Пейдж сложила бумаги на краю стола.
— Здесь и так полный порядок.
— Я угощу тебя обедом.
В поисках подходящего деяния Уолли оглядел кабинет и наткнулся взглядом на ее ноги.
— Слушай, тебе, наверное, в этих туфлях так неудобно. Знаешь что? Ты идешь на интервью, на обратном пути забегаешь в аптеку и приносишь мне что-нибудь от кашля, а я тебе делаю отличный массаж ног.
Пейдж взглянула на босоножки на высоких каблуках, в которых утром решила пощеголять. Пальцы уже ныли, пятки болели, а прошло-то всего сорок пять минут, как она надела эти орудия пытки.
— Ладно, будь по-твоему. Но… — девушка ткнула Уолли пальцем в грудь, — если она начнет плеваться и испачкает мой сарафан, ты заплатишь за химчистку.
— Согласен, — радостно закивал тот, передал ей пачку записок и сел за стол.
Стараясь не думать о ноющих ступнях, Пейдж взяла сумку и блокнот и спустилась вниз. Теперь по крайней мере у нее было чем заняться, чтобы отвлечься. Вот и хорошо. А иначе пришлось бы сидеть за столом в офисе, терзаться и изводить себя догадками, о чем же думал Джек Мишен прошлой ночью.
Был ли он рад? Расстроен? Зол? Или ему вообще все равно? Или она проявила себя такой же неумелой и никчемной, какой была до встречи с ним? Или он все же остался доволен ее успехами? Или теперь — вот в этот самый момент — сидит где-нибудь и ломает голову над тем, как бы отделаться от нее?
Девушка заставила себя прогнать неприятные мысли прочь. Неважно. Все это неважно. Даже если Джек решит положить конец их занятиям, ничего страшного. Она уже успела многому научиться у него за последние две недели и теперь знает куда больше, чем до знакомства с ним.
Конечно, он помог ей познать себя, раскрыть свои пристрастия и склонности. Понять, какие именно прикосновения, ласки и поцелуи доставляют ей удовольствие.
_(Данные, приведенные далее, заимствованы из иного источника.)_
-- ==== Sys2Proof/Machine/Ops.lean ====
section
/-! DEFINITION. The named operations of the notice unit, the attention latch, the port switch unit and the loop controller, which every meaning is written over. -/

namespace Sys2Proof.Machine

/-! ### Notice unit (08 R143, R144) -/

/-- A kind raised: pending, its sequence number advanced (08 R143). -/
def Notice.raised (n : Notice) : Notice := { pending := true, seq := Mod16.next n.seq }

/-- A kind cleared: not pending, its sequence number kept (08 R144). -/
def Notice.cleared (n : Notice) : Notice := { n with pending := false }

/-- A raise of a port kind (08 R143). -/
def NoticeUnit.raise (u : NoticeUnit) (p : PortIx) (k : PortKind) : NoticeUnit :=
  { u with ports := upd u.ports p (fun n => { n with kinds := upd n.kinds k.index Notice.raised }) }

/-- The clearing of a port: its nine kinds (08 R144). -/
def NoticeUnit.clearPort (u : NoticeUnit) (p : PortIx) : NoticeUnit :=
  { u with ports := upd u.ports p (fun n => { n with kinds := mapCells (fun _ k => k.cleared) n.kinds }) }

/-- A raise of RETIRED with its reason and generation (08 R143). -/
def NoticeUnit.raiseRetired (u : NoticeUnit) (p : PortIx) (r : Retired) : NoticeUnit :=
  let u := u.raise p .retired
  { u with ports := upd u.ports p (fun n => { n with retired := some r }) }

/-- A raise of a slot kind (08 R143). -/
def NoticeUnit.raiseSlot (u : NoticeUnit) (slot : SlotIx) (k : SlotKind) : NoticeUnit :=
  { u with slots := upd u.slots slot (fun n =>
      match k with
      | .restarted => { n with restarted := n.restarted.raised }
      | .continued => { n with continued := n.continued.raised }) }

/-- The clearing of a slot's slot kinds (08 R144). -/
def NoticeUnit.clearSlotKinds (u : NoticeUnit) (slot : SlotIx) : NoticeUnit :=
  { u with slots := upd u.slots slot (fun n => { restarted := n.restarted.cleared, continued := n.continued.cleared }) }

/-- The clearing of a slot's ports (08 R144). -/
def NoticeUnit.clearSlotPorts (u : NoticeUnit) (slot : SlotIx) : NoticeUnit :=
  (u.clearPort (portOf slot .a)).clearPort (portOf slot .b)

/-- A slot kind raised for each slot whose PRESENT line is asserted (08 R142). -/
def NoticeUnit.raiseForPresent (u : NoticeUnit) (present : Vector Bool 12) (k : SlotKind) : NoticeUnit :=
  allSlots.foldl (fun u slot => if rd present slot then u.raiseSlot slot k else u) u

/-- A raise of a port kind, in the card's state. -/
def State.raise (s : State) (p : PortIx) (k : PortKind) : State := { s with notices := s.notices.raise p k }

/-! ### Attention latch (08 R149) -/

/-- A raise of a cause: its count up by one, 255 staying 255 (08 R149). -/
def Attention.raise (a : Attention) (c : Cause) : Attention :=
  { a with counts := upd a.counts c.index (fun n => min 255 (n + 1)) }

/-- The causes, most urgent first (Table 8-3). -/
def allCauses : List Cause := [.stationNone, .loopFailed, .grantStranded, .stationSwitched, .referenceQualified]

/-- The latch filled at the end of an action: when no cause is latched, the highest-priority pending cause becomes latched (08 R149). -/
def Attention.fillLatch (a : Attention) : Attention :=
  match a.latched with
  | some _ => a
  | none => { a with latched := allCauses.find? a.pendingCause }

/-- The acknowledgement of a cause (08 R151). -/
def Attention.acknowledge (a : Attention) (c : Cause) : Attention :=
  if a.pendingCause c then
    Attention.fillLatch { counts := wr a.counts c.index 0, latched := if a.latched = some c then none else a.latched }
  else a

/-- A raise of an attention cause, in the card's state; the latch is filled at the end of the action. -/
def State.raiseCause (s : State) (c : Cause) : State :=
  { s with maint := { s.maint with attention := s.maint.attention.raise c } }

/-- The end of an action that raises causes (08 R149). -/
def State.fillLatch (s : State) : State :=
  { s with maint := { s.maint with attention := s.maint.attention.fillLatch } }

/-! ### Ports (04 R75 to R78) -/

/-- What a port becomes, with the reports it makes in the same action (04 R79). -/
abbrev PortStep := PortRec × List Report

/-- A switch completes: the target is current, and completion is reported (04 R76). -/
def PortRec.completed (target : Source) (count : Nat) (origin : CountOrigin) : PortStep :=
  ({ current := target, switching := none, count := count, origin := origin }, [.completion target])

/-- A switch ends void: the port is OFF, and the void is reported (04 R77). -/
def PortRec.voided (target : Source) : PortStep := (PortRec.off, [.void target])

/-- Whether a target is a loop that is IDLE (04 R77). -/
def targetIdle (loops : Vector LoopRec 6) (target : Source) : Bool :=
  match target with
  | .loop k _ _ => (rd loops k).state == .idle
  | .none => false
  | .fallback _ => false

/-- What a SWITCHING port does at once by the state of its sources: stasis begins when its current source drives no edges (04 R75); in stasis a
lost target ends the switch void (R77), and NONE or an unaligned source that is silent completes it (R76). -/
def PortRec.advance (loops : Vector LoopRec 6) (station : Option Ref) (r : PortRec) : PortStep :=
  match r.switching with
  | none => (r, [])
  | some sw =>
    if sw.stasis || r.current == .none || silentSource loops station r.current then
      if sw.lost then PortRec.voided sw.target
      else if sw.target == .none || (sw.target.group.isNone && silentSource loops station sw.target) then
        PortRec.completed sw.target 0 .unbegun
      else ({ r with switching := some { sw with stasis := true } }, [])
    else (r, [])

/-- A switch request (04 R75, R77, R78). `low` says that the line was found low. -/
def PortRec.request (loops : Vector LoopRec 6) (station : Option Ref) (low : Bool) (target : Source) (r : PortRec) : PortStep :=
  match r.switching with
  | none =>
    if target = r.current then (r, [])
    else PortRec.advance loops station { r with switching := some { target := target, stasis := low, lost := targetIdle loops target } }
  | some sw =>
    if target = sw.target then (r, [])
    else if sw.stasis = false ∧ target = r.current then ({ r with switching := none }, [.completion target])
    else PortRec.advance loops station
      { r with switching := some { target := target, stasis := sw.stasis, lost := targetIdle loops target } }

/-- Whether a request finds the line running in a phase the model does not know: the port is RUNNING from a source with edges and the target
is another (04 R75). -/
def PortRec.phaseOpen (loops : Vector LoopRec 6) (station : Option Ref) (target : Source) (r : PortRec) : Bool :=
  r.switching.isNone && target != r.current && r.current != .none && !silentSource loops station r.current

/-- Loop k has gone IDLE: a switch toward it loses its target (04 R77, R85). -/
def PortRec.loopGone (loops : Vector LoopRec 6) (station : Option Ref) (k : LoopIx) (r : PortRec) : PortStep :=
  PortRec.advance loops station
    { r with switching := r.switching.map (fun sw => if sw.target.onLoop k then { sw with lost := true } else sw) }

/-- The start of stasis at a low phase of the current source (04 R75). -/
def PortRec.beginStasis (loops : Vector LoopRec 6) (station : Option Ref) (r : PortRec) : PortStep :=
  PortRec.advance loops station { r with switching := r.switching.map (fun sw => { sw with stasis := true }) }

/-- The start of the low phase in the count of a divider of value n, in half-periods of its input: the output is high for the first ⌈n/2⌉
periods, and a divider of value 1 passes its input through (04 R72). An unaligned divider takes the line there (R76). -/
def lowPhaseStart (n : Nat) : Nat := if n = 1 then 1 else 2 * ((n + 1) / 2)

/-- Whether the output of a divider of value n is low, `half` half-periods of its input after the beginning of a count (04 R72). -/
def dividerLow (n half : Nat) : Bool := lowPhaseStart n ≤ half % (2 * n)

/-- The target whose divider counts toward its first low phase, at a port in stasis toward an unaligned source with edges (04 R76). -/
def PortRec.countsToward (r : PortRec) : Option Source :=
  match r.switching with
  | none => none
  | some sw => if sw.stasis && !sw.lost && sw.target.group.isNone then some sw.target else none

/-- Completion at the low phase of the new source's first count, which began at `origin` (04 R76). -/
def PortRec.lowPhase (origin : CountOrigin) (r : PortRec) : PortStep :=
  match r.countsToward with
  | some x => PortRec.completed x (lowPhaseStart x.divider) origin
  | none => (r, [])

/-- A source without its alignment to group g (04 R83, R84). -/
def Source.unalign (g : GroupIx) (src : Source) : Source :=
  match src with
  | .loop k d (some h) => if h = g then .loop k d Option.none else src
  | .loop _ _ Option.none => src
  | .none => src
  | .fallback _ => src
Но Джек не говорил, как прикасаться к нему, как ласкать и целовать его…
— Эй, привет, синий чулок. — Его низкий голос донесся до Пейдж, когда она спустилась с лестницы. Она посмотрела на противоположную сторону улочки, пролегавшей между бакалейной лавкой и зданием редакции. На Джеке были джинсы и выцветшая джинсовая рубашка с расстегнутыми пуговицами, под которой белела футболка. На мгновенье она представила его таким, каким видела накануне ночью в своей спальне.
Как он красив. Какое сильное, прекрасное тело, загоревшее под жарким южным солнцем. Золотистые завитки волос на груди. Как играли его мышцы, когда он обнимал ее крепкими руками, прижимался к ней и соединялся с ней. Глубже, глубже…
— Ты сегодня такая… Даже смотреть на тебя жарко. — И снова его голос развеял легкий туман ее мыслей, возвращая ее в реальность.
— Это все платье. Я обычно такие не ношу. Я и покупать его не стала бы, да Деб настаивала. Она сказала, что вырез подчеркивает…
— Я имел в виду, что тебе, наверное, жарко. Ты вся взмокла.
Девушка вдруг почувствовала струйку пота у виска и поспешно вытерла ее ладонью.
— А, ну да. То есть… я думала… Долорес тоже что-то такое говорила, но имела в виду…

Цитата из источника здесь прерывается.